# [DIRECTIONS FOR THIS TASK]
The exercise calls for a faithful copy of all the data.

# [RECORDS TO USE]
-- ==== Sys2Proof/Machine/QueueOps.lean ====
section
/-! DEFINITION. The instructions of Q threads (R268 to R278): packets and their errors (R46, R47, R259, R339), descriptors
(R48, R49), launches (R276), interrupts (R277, R342) and sleep. -/
namespace Sys2Proof.Machine

/-- Only a Q thread may issue it; `sys` at system level alone (R269). -/
def ruleQ (sys : Bool) : Rule := { g := false, q := true, c := false, cls := .control, sys }

/-! ### Packets -/

/-- A little-endian field. -/
def le (raw : List Byte) (off n : Nat) : Nat := ofBytes ((raw.drop off).take n)

/-- The offset of the first nonzero byte of a reserved range. -/
def nonzeroAt (raw : List Byte) (lo hi : Nat) : Option Nat := (List.range (hi - lo)).findSome? fun k =>
  if (raw[lo + k]?).getD 0 = 0 then none else some (lo + k)

/-- An offset that fails when a condition holds. -/
def fails (b : Bool) (off : Nat) : Option Nat := if b then some off else none

/-- The width that a WIDTH code names (R46). -/
def widthOf (code : Nat) : Nat := 8 * 2 ^ code

/-- The fields of a LAUNCH packet (R46). -/
def packet46 (raw : List Byte) : Packet46 :=
  { flags := le raw 1 1, dies := le raw 4 2, width := widthOf (le raw 6 1), cores := le raw 7 1,
    tlva := BitVec.ofNat 64 (le raw 8 8), tlval := BitVec.ofNat 64 (le raw 16 8), desc := BitVec.ofNat 64 (le raw 24 8),
    arg := BitVec.ofNat 64 (le raw 32 8), gx := le raw 40 4, gy := le raw 44 4, gz := le raw 48 4,
    counts := (List.range 4).map (fun r => le raw (52 + 2 * r) 2), scratch := le raw 60 4,
    vbud := (List.range 4).map (fun r => le raw (64 + r) 1 + 1), sbud := (List.range 4).map (fun r => le raw (68 + r) 1),
    pool := le raw 72 2, prio := le raw 76 1 }

/-- Number i of a list of counts. -/
def nth (l : List Nat) (i : Nat) : Nat := (l[i]?).getD 0

/-- Groups of a team at launch. -/
def Packet46.groups (p : Packet46) : Nat := p.counts.foldl (fun a b => a + b) 0

/-- The offset of the first failing field of a LAUNCH packet (R46, R47, R276). -/
def launchErr (raw : List Byte) : Option Nat :=
  let p := packet46 raw
  fails (decide (32 ≤ p.flags)) 1 <|> fails (le raw 2 2 != 2) 2 <|> fails (p.dies == 0 || decide (4096 ≤ p.dies)) 4 <|>
  fails (decide (3 < le raw 6 1)) 6 <|> fails (p.cores == 0 || decide (8 < p.cores)) 7 <|> fails (p.tlva.toNat % 8 != 0) 8 <|>
  fails (p.desc.toNat % 64 != 0) 24 <|> fails (p.gx == 0) 40 <|> fails (p.gy == 0) 44 <|> fails (p.gz == 0) 48 <|>
  fails (p.groups == 0) 52 <|> fails (p.scratch % 256 != 0) 60 <|>
  ((List.range 4).findSome? fun r =>
    fails (nth p.counts r != 0 && (nth p.sbud r == 0 || decide (64 < nth p.sbud r))) (68 + r)) <|>
  nonzeroAt raw 74 76 <|> fails (decide (7 < p.prio)) 76 <|> nonzeroAt raw 77 128 <|>
  fails (decide (65536 < p.width * (p.groups + p.cores * p.pool))) 52

/-- The limits of a copy operation's operands: index in the block, least and greatest value (R279). -/
def copyLimits : CopyKind → List (Nat × Nat × Nat)
  | .cpy | .cfill => [(4, 0, 2 ^ 40)]
  | .prog => []
  | .cpy2d => [(4, 0, 2 ^ 40), (5, 0, 2 ^ 24)]
  | .cpyg | .cpys => [(5, 1, 65536), (6, 0, 2 ^ 24)]
  | .reform _ _ => [(3, 1, 2 ^ 18)]

/-- Words of a copy operation's operand block (R279, R282). -/
def copyWords : CopyKind → Nat
  | .cpy | .cfill => 5
  | .prog | .reform _ _ => 4
  | .cpy2d => 8
  | .cpyg | .cpys => 7

/-- The operation that a COPY packet's OP names (R339). -/
def copyOfOp : Nat → Option CopyKind
  | 0 => some .cpy
  | 1 => some .cpy2d
  | 2 => some .cpyg
  | 3 => some .cpys
  | 4 => some .cfill
  | _ => none

/-- SIZE of a type other than LAUNCH (R339). -/
def sizeOfType (t op : Nat) : Nat := if t = 6 ∨ t = 2 ∧ op = 1 then 2 else 1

# [ANSWER SECTION]
-- ==== Sys2Proof/Machine/QueueOps.lean ====
section
/-! DEFINITION. The instructions of Q threads (R268 to R278): packets and their errors (R46, R47, R259, R339), descriptors
(R48, R49), launches (R276), interrupts (R277, R342) and sleep. -/
namespace Sys2Proof.Machine

/-- Only a Q thread may issue it; `sys` at system level alone (R269). -/
def ruleQ (sys : Bool) : Rule := { g := false, q := true, c := false, cls := .control, sys }

/-! ### Packets -/

/-- A little-endian field. -/
def le (raw : List Byte) (off n : Nat) : Nat := ofBytes ((raw.drop off).take n)

/-- The offset of the first nonzero byte of a reserved range. -/
def nonzeroAt (raw : List Byte) (lo hi : Nat) : Option Nat := (List.range (hi - lo)).findSome? fun k =>
  if (raw[lo + k]?).getD 0 = 0 then none else some (lo + k)

/-- An offset that fails when a condition holds. -/
def fails (b : Bool) (off : Nat) : Option Nat := if b then some off else none

/-- The width that a WIDTH code names (R46). -/
def widthOf (code : Nat) : Nat := 8 * 2 ^ code

/-- The fields of a LAUNCH packet (R46). -/
def packet46 (raw : List Byte) : Packet46 :=
  { flags := le raw 1 1, dies := le raw 4 2, width := widthOf (le raw 6 1), cores := le raw 7 1,
    tlva := BitVec.ofNat 64 (le raw 8 8), tlval := BitVec.ofNat 64 (le raw 16 8), desc := BitVec.ofNat 64 (le raw 24 8),
    arg := BitVec.ofNat 64 (le raw 32 8), gx := le raw 40 4, gy := le raw 44 4, gz := le raw 48 4,
    counts := (List.range 4).map (fun r => le raw (52 + 2 * r) 2), scratch := le raw 60 4,
    vbud := (List.range 4).map (fun r => le raw (64 + r) 1 + 1), sbud := (List.range 4).map (fun r => le raw (68 + r) 1),
    pool := le raw 72 2, prio := le raw 76 1 }

/-- Number i of a list of counts. -/
def nth (l : List Nat) (i : Nat) : Nat := (l[i]?).getD 0

/-- Groups of a team at launch. -/
def Packet46.groups (p : Packet46) : Nat := p.counts.foldl (fun a b => a + b) 0

/-- The offset of the first failing field of a LAUNCH packet (R46, R47, R276). -/
def launchErr (raw : List Byte) : Option Nat :=
  let p := packet46 raw
  fails (decide (32 ≤ p.flags)) 1 <|> fails (le raw 2 2 != 2) 2 <|> fails (p.dies == 0 || decide (4096 ≤ p.dies)) 4 <|>
  fails (decide (3 < le raw 6 1)) 6 <|> fails (p.cores == 0 || decide (8 < p.cores)) 7 <|> fails (p.tlva.toNat % 8 != 0) 8 <|>
  fails (p.desc.toNat % 64 != 0) 24 <|> fails (p.gx == 0) 40 <|> fails (p.gy == 0) 44 <|> fails (p.gz == 0) 48 <|>
  fails (p.groups == 0) 52 <|> fails (p.scratch % 256 != 0) 60 <|>
  ((List.range 4).findSome? fun r =>
    fails (nth p.counts r != 0 && (nth p.sbud r == 0 || decide (64 < nth p.sbud r))) (68 + r)) <|>
  nonzeroAt raw 74 76 <|> fails (decide (7 < p.prio)) 76 <|> nonzeroAt raw 77 128 <|>
  fails (decide (65536 < p.width * (p.groups + p.cores * p.pool))) 52

/-- The limits of a copy operation's operands: index in the block, least and greatest value (R279). -/
def copyLimits : CopyKind → List (Nat × Nat × Nat)
  | .cpy | .cfill => [(4, 0, 2 ^ 40)]
  | .prog => []
  | .cpy2d => [(4, 0, 2 ^ 40), (5, 0, 2 ^ 24)]
  | .cpyg | .cpys => [(5, 1, 65536), (6, 0, 2 ^ 24)]
  | .reform _ _ => [(3, 1, 2 ^ 18)]

/-- Words of a copy operation's operand block (R279, R282). -/
def copyWords : CopyKind → Nat
  | .cpy | .cfill => 5
  | .prog | .reform _ _ => 4
  | .cpy2d => 8
  | .cpyg | .cpys => 7

/-- The operation that a COPY packet's OP names (R339). -/
def copyOfOp : Nat → Option CopyKind
  | 0 => some .cpy
  | 1 => some .cpy2d
  | 2 => some .cpyg
  | 3 => some .cpys
  | 4 => some .cfill
  | _ => none

/-- SIZE of a type other than LAUNCH (R339). -/
def sizeOfType (t op : Nat) : Nat := if t = 6 ∨ t = 2 ∧ op = 1 then 2 else 1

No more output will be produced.